theorem discardLine_ok {s0 : State} {line : Nat} {s : State} (hok : Ok s0 s) :
    Ok s0 (discardLine line s) := by
  unfold discardLine
  repeat' first
    | with_reducible assumption
    | (extract_lets +onlyGivenNames x
       first
       | (refine okStep (s0 := s0) (x := x) (fun hx => ?_) ?_; clear_value x; rotate_left; subst x)
       | subst x)
    | with_reducible apply mayEvict_ok
    | with_reducible apply cleanLine_ok
    | with_reducible apply putBytes_ok
    | with_reducible refine Ok.ofPair ?_ (by with_reducible assumption)
    | intro _ _ _
    | intro _ _
    | split
    | (simp only [ok_lit]; with_reducible refine OkLit.of ?_ ?_ ?_ ?_ ?_ ?_ ?_ ?_ ?_)
    | exact fun h => h
    | exact fun _ => rfl
    | exact Nat.le_refl _
    | dsimp only
    | dsimp only [id]

theorem discardLines_ok {s0 : State} {a n : Nat} {s : State} (hok : Ok s0 s) :
    Ok s0 (discardLines a n s) := by
  unfold discardLines
  repeat' first
    | with_reducible assumption
    | with_reducible apply foldState_ok
    | with_reducible apply discardLine_ok
    | intro _ _ _
    | intro _ _
    | dsimp only
    | dsimp only [id]

theorem zeroSpan_ok {s0 : State} {a n : Nat} {s : State} (hok : Ok s0 s) :
    Ok s0 (zeroSpan a n s) := by
  unfold zeroSpan
  repeat' first
    | with_reducible assumption
    | (extract_lets +onlyGivenNames x
       first
       | (refine okStep (s0 := s0) (x := x) (fun hx => ?_) ?_; clear_value x; rotate_left; subst x)
       | (refine okStep (s0 := s0) (x := x.1) (fun hx => ?_) ?_; clear_value x; rotate_left; subst x)
       | subst x)
    | intro _ _ _
    | intro _ _
    | (simp only [ok_lit]; with_reducible refine OkLit.of ?_ ?_ ?_ ?_ ?_ ?_ ?_ ?_ ?_)
    | exact fun hx => memZero_wf hx _ _
    | exact fun h => h
    | exact fun _ => rfl
    | exact Nat.le_refl _
    | dsimp only
    | dsimp only [id]

theorem sendSnoop_ok {s0 : State} {i : ErrInfo} {d : Die} {line : Nat} {inv : Bool} {s : State} (hok : Ok s0 s) :
    Ok s0 (sendSnoop i d line inv s) := by
  unfold sendSnoop
  repeat' first
    | with_reducible assumption
    | (extract_lets +onlyGivenNames x
       first
       | (refine okStep (s0 := s0) (x := x) (fun hx => ?_) ?_; clear_value x; rotate_left; subst x)
       | subst x)
    | with_reducible refine Ok.ite ?_ ?_
    | with_reducible apply countPackage_ok
    | with_reducible apply emit_ok
    | intro _ _ _
    | intro _ _
    | split
    | (simp only [ok_lit]; with_reducible refine OkLit.of ?_ ?_ ?_ ?_ ?_ ?_ ?_ ?_ ?_)
    | exact fun h => h
    | exact fun _ => rfl
    | exact Nat.le_refl _
    | dsimp only
    | dsimp only [id]

theorem gateSnoops_ok {s0 : State} {i : ErrInfo} {a n : Nat} {write : Bool} {requester : Option Die} {s : State} (hok : Ok s0 s) :
    Ok s0 (gateSnoops i a n write requester s) := by
  unfold gateSnoops
  repeat' first
    | with_reducible assumption
    | with_reducible apply foldState_ok
    | with_reducible apply sendSnoop_ok
    | intro _ _ _
    | intro _ _
    | dsimp only
    | dsimp only [id]

theorem sparesExhausted_ok {s0 : State} {row : Nat} {s : State} (hok : Ok s0 s) :
    Ok s0 (sparesExhausted row s) := by
  unfold sparesExhausted
  repeat' first
    | with_reducible assumption
    | (extract_lets +onlyGivenNames x
       first
       | (refine okStep (s0 := s0) (x := x) (fun hx => ?_) ?_; clear_value x; rotate_left; subst x)
       | subst x)
    | with_reducible refine Ok.ite ?_ ?_
    | with_reducible apply raiseError_ok
    | intro _ _ _
    | intro _ _
    | split
    | (simp only [ok_lit]; with_reducible refine OkLit.of ?_ ?_ ?_ ?_ ?_ ?_ ?_ ?_ ?_)
    | exact fun h => h
    | exact fun _ => rfl
    | exact Nat.le_refl _
    | dsimp only
    | dsimp only [id]

theorem startRemap_ok {s0 : State} {row : Nat} {from_ bad : List (Nat × Nat)} {s : State} (hok : Ok s0 s) :
    Ok s0 (startRemap row from_ bad s).1 := by
  unfold startRemap
  repeat' first
    | with_reducible assumption
    | (extract_lets +onlyGivenNames x
       first
       | (refine okStep (s0 := s0) (x := x) (fun hx => ?_) ?_; clear_value x; rotate_left; subst x)
       | subst x)
    | with_reducible refine Ok.ite ?_ ?_
    | with_reducible apply sparesExhausted_ok
    | with_reducible apply writeBack_ok
    | with_reducible refine Ok.ofPair ?_ (by with_reducible assumption)
    | intro _ _ _
    | intro _ _
    | split
    | (simp only [ok_lit]; with_reducible refine OkLit.of ?_ ?_ ?_ ?_ ?_ ?_ ?_ ?_ ?_)
    | exact fun h => h
    | exact fun _ => rfl
    | exact Nat.le_refl _
    | dsimp only
    | dsimp only [id]
    | (intro hl; simp [hl]; done)

theorem logRow_ok {s0 : State} {row : Nat} {s : State} (hok : Ok s0 s) :
    Ok s0 (logRow row s) := by
  unfold logRow
  repeat' first
    | with_reducible assumption
    | (extract_lets +onlyGivenNames x
       first
       | (refine okStep (s0 := s0) (x := x) (fun hx => ?_) ?_; clear_value x; rotate_left; subst x)
       | subst x)
    | with_reducible refine Ok.ite ?_ ?_
    | with_reducible apply raiseError_ok
    | with_reducible apply putObj_ok
    | intro _ _ _
    | intro _ _
    | split
    | dsimp only
    | dsimp only [id]
    | (intro hl; simp [hl]; done)

theorem poisonLine_ok {s0 : State} {line : Nat} {i : ErrInfo} {s : State} (hok : Ok s0 s) :
    Ok s0 (poisonLine line i s) := by
  unfold poisonLine
  repeat' first
    | with_reducible assumption
    | (extract_lets +onlyGivenNames x
       first
       | (refine okStep (s0 := s0) (x := x) (fun hx => ?_) ?_; clear_value x; rotate_left; subst x)
       | subst x)
    | with_reducible refine Ok.ite ?_ ?_
    | with_reducible apply raiseError_ok
    | with_reducible apply logRow_ok
    | intro _ _ _
    | intro _ _
    | split
    | (simp only [ok_lit]; with_reducible refine OkLit.of ?_ ?_ ?_ ?_ ?_ ?_ ?_ ?_ ?_)
    | exact fun h => h
    | exact fun _ => rfl
    | exact Nat.le_refl _
    | dsimp only
    | dsimp only [id]


/-! ### Machine/Upstream.lean -/

theorem atsTouch_ok {s0 : State} {p : Port} {e : AtsEntry} {s : State} (hok : Ok s0 s) :
    Ok s0 (atsTouch p e s) := by
  unfold atsTouch
  repeat' first
    | with_reducible assumption
    | (extract_lets +onlyGivenNames x
       first
       | (refine okStep (s0 := s0) (x := x) (fun hx => ?_) ?_; clear_value x; rotate_left; subst x)
       | subst x)
    | with_reducible apply modPort_ok
    | intro _ _ _
    | intro _ _
    | (simp only [ok_lit]; with_reducible refine OkLit.of ?_ ?_ ?_ ?_ ?_ ?_ ?_ ?_ ?_)
    | exact fun h => h
    | exact fun _ => rfl
    | exact Nat.le_refl _
    | dsimp only
    | dsimp only [id]

theorem atsUse_ok {s0 : State} {g : Fun} {pasid : Option (BitVec 20)} {a : Nat} {write : Bool} {s : State} (hok : Ok s0 s) :
    Ok s0 (atsUse g pasid a write s) := by
  unfold atsUse
  repeat' first
    | with_reducible assumption
    | (extract_lets +onlyGivenNames x
       first
       | (refine okStep (s0 := s0) (x := x) (fun hx => ?_) ?_; clear_value x; rotate_left; subst x)
       | subst x)
    | with_reducible refine Ok.ite ?_ ?_
    | with_reducible apply atsTouch_ok
    | with_reducible refine Ok.ofPair ?_ (by with_reducible assumption)
    | intro _ _ _
    | intro _ _
    | split
    | (simp only [ok_lit]; with_reducible refine OkLit.of ?_ ?_ ?_ ?_ ?_ ?_ ?_ ?_ ?_)
    | exact fun h => h
    | exact fun _ => rfl
    | exact Nat.le_refl _
    | dsimp only
    | dsimp only [id]

theorem hostWrite_ok {s0 : State} {g : Fun} {a : Nat} {pasid : Option (BitVec 20)} {b : Bytes} {s : State} (hok : Ok s0 s) :
    Ok s0 (hostWrite g a pasid b s) := by
  unfold hostWrite
  repeat' first
    | with_reducible assumption
    | with_reducible refine Ok.ite ?_ ?_
    | with_reducible apply foldState_ok
    | with_reducible apply emit_ok
    | with_reducible apply atsUse_ok
    | intro _ _ _
    | intro _ _
    | split
    | dsimp only
    | dsimp only [id]

theorem issueUnder_ok {s0 : State} {w : TagWait} {t : ReqTag} {s : State} (hok : Ok s0 s) :
    Ok s0 (issueUnder w t s) := by
  unfold issueUnder
  repeat' first
    | with_reducible assumption
    | (extract_lets +onlyGivenNames x
       first
       | (refine okStep (s0 := s0) (x := x) (fun hx => ?_) ?_; clear_value x; rotate_left; subst x)
       | subst x)
    | with_reducible apply emit_ok
    | with_reducible apply modPort_ok
    | with_reducible apply countPort_ok
    | with_reducible apply atsUse_ok
    | with_reducible refine Ok.ofPair ?_ (by with_reducible assumption)
    | intro _ _ _
    | intro _ _
    | split
    | (simp only [ok_lit]; with_reducible refine OkLit.of ?_ ?_ ?_ ?_ ?_ ?_ ?_ ?_ ?_)
    | exact fun h => h
    | exact fun _ => rfl
    | exact Nat.le_refl _
    | dsimp only
    | dsimp only [id]
    | (intro hl; simp [hl]; done)

theorem serveTags_ok {s0 : State}  {r0 : Nat} {r1 : Port} {s : State} (hok : Ok s0 s) :
    Ok s0 (serveTags r0 r1 s) := by
  induction r0 generalizing r1 s with
  | zero =>
    unfold serveTags
    repeat' first
      | with_reducible assumption
      | (extract_lets +onlyGivenNames x
         first
         | (refine okStep (s0 := s0) (x := x) (fun hx => ?_) ?_; clear_value x; rotate_left; subst x)
         | subst x)
      | with_reducible refine Ok.ite ?_ ?_
      | with_reducible apply issueUnder_ok
      | with_reducible apply modPort_ok
      | with_reducible refine Ok.ofPair ?_ (by with_reducible assumption)
      | intro _ _ _
      | intro _ _
      | split
      | (simp only [ok_lit]; with_reducible refine OkLit.of ?_ ?_ ?_ ?_ ?_ ?_ ?_ ?_ ?_)
      | exact fun h => h
      | exact fun _ => rfl
      | exact Nat.le_refl _
      | dsimp only
      | dsimp only [id]
  | succ r0 ih =>
    unfold serveTags
    repeat' first
      | with_reducible assumption
      | (extract_lets +onlyGivenNames x
         first
         | (refine okStep (s0 := s0) (x := x) (fun hx => ?_) ?_; clear_value x; rotate_left; subst x)
         | subst x)
      | with_reducible refine Ok.ite ?_ ?_
      | with_reducible apply ih
      | with_reducible apply issueUnder_ok
      | with_reducible apply modPort_ok
      | with_reducible refine Ok.ofPair ?_ (by with_reducible assumption)
      | intro _ _ _
      | intro _ _
      | split
      | (simp only [ok_lit]; with_reducible refine OkLit.of ?_ ?_ ?_ ?_ ?_ ?_ ?_ ?_ ?_)
      | exact fun h => h
      | exact fun _ => rfl
      | exact Nat.le_refl _
      | dsimp only
      | dsimp only [id]

theorem serveWaits_ok {s0 : State} {p : Port} {s : State} (hok : Ok s0 s) :
    Ok s0 (serveWaits p s) := by
  unfold serveWaits
  repeat' first
    | with_reducible assumption
    | with_reducible apply serveTags_ok
    | intro _ _ _
    | intro _ _
    | dsimp only
    | dsimp only [id]

theorem requestTag_ok {s0 : State} {w : TagWait} {s : State} (hok : Ok s0 s) :
    Ok s0 (requestTag w s) := by
  unfold requestTag
  repeat' first
    | with_reducible assumption
    | (extract_lets +onlyGivenNames x
       first
       | (refine okStep (s0 := s0) (x := x) (fun hx => ?_) ?_; clear_value x; rotate_left; subst x)
       | subst x)
    | with_reducible refine Ok.ite ?_ ?_
    | with_reducible apply serveWaits_ok
    | with_reducible apply modPort_ok
    | intro _ _ _
    | intro _ _
    | split
    | (simp only [ok_lit]; with_reducible refine OkLit.of ?_ ?_ ?_ ?_ ?_ ?_ ?_ ?_ ?_)
    | exact fun h => h
    | exact fun _ => rfl
    | exact Nat.le_refl _
    | dsimp only
    | dsimp only [id]

theorem hostRead_ok {s0 : State} {g : Fun} {use : ReadUse} {a base n : Nat} {pasid : Option (BitVec 20)} {have_ : List (Nat × Bytes)} {s : State} (hok : Ok s0 s) :
    Ok s0 (hostRead g use a base n pasid have_ s) := by
  unfold hostRead
  repeat' first
    | with_reducible assumption
    | (extract_lets +onlyGivenNames x
       first
       | (refine okStep (s0 := s0) (x := x) (fun hx => ?_) ?_; clear_value x; rotate_left; subst x)
       | (refine okStep (s0 := s0) (x := x.1) (fun hx => ?_) ?_; clear_value x; rotate_left; subst x)
       | subst x)
    | with_reducible refine Ok.ite ?_ ?_
    | with_reducible apply foldState_ok
    | with_reducible apply requestTag_ok
    | with_reducible refine Ok.ofPair ?_ (by with_reducible assumption)
    | intro _ _ _
    | intro _ _
    | split
    | dsimp only
    | dsimp only [id]
    | (intro hl; simp [hl]; done)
* * *
# ACTION ITEM:
Could you transcribe the entries above word for word, from the line with "memZero_wf hx _ _" down to the line with "Ok s0 (gateSnoops", keeping both?

# RESPONSE TO THE TASK:
    | exact fun hx => memZero_wf hx _ _
    | exact fun h => h
    | exact fun _ => rfl
    | exact Nat.le_refl _
    | dsimp only
    | dsimp only [id]

theorem sendSnoop_ok {s0 : State} {i : ErrInfo} {d : Die} {line : Nat} {inv : Bool} {s : State} (hok : Ok s0 s) :
    Ok s0 (sendSnoop i d line inv s) := by
  unfold sendSnoop
  repeat' first
    | with_reducible assumption
    | (extract_lets +onlyGivenNames x
       first
       | (refine okStep (s0 := s0) (x := x) (fun hx => ?_) ?_; clear_value x; rotate_left; subst x)
       | subst x)
    | with_reducible refine Ok.ite ?_ ?_
    | with_reducible apply countPackage_ok
    | with_reducible apply emit_ok
    | intro _ _ _
    | intro _ _
    | split
    | (simp only [ok_lit]; with_reducible refine OkLit.of ?_ ?_ ?_ ?_ ?_ ?_ ?_ ?_ ?_)
    | exact fun h => h
    | exact fun _ => rfl
    | exact Nat.le_refl _
    | dsimp only
    | dsimp only [id]

theorem gateSnoops_ok {s0 : State} {i : ErrInfo} {a n : Nat} {write : Bool} {requester : Option Die} {s : State} (hok : Ok s0 s) :
    Ok s0 (gateSnoops i a n write requester s) := by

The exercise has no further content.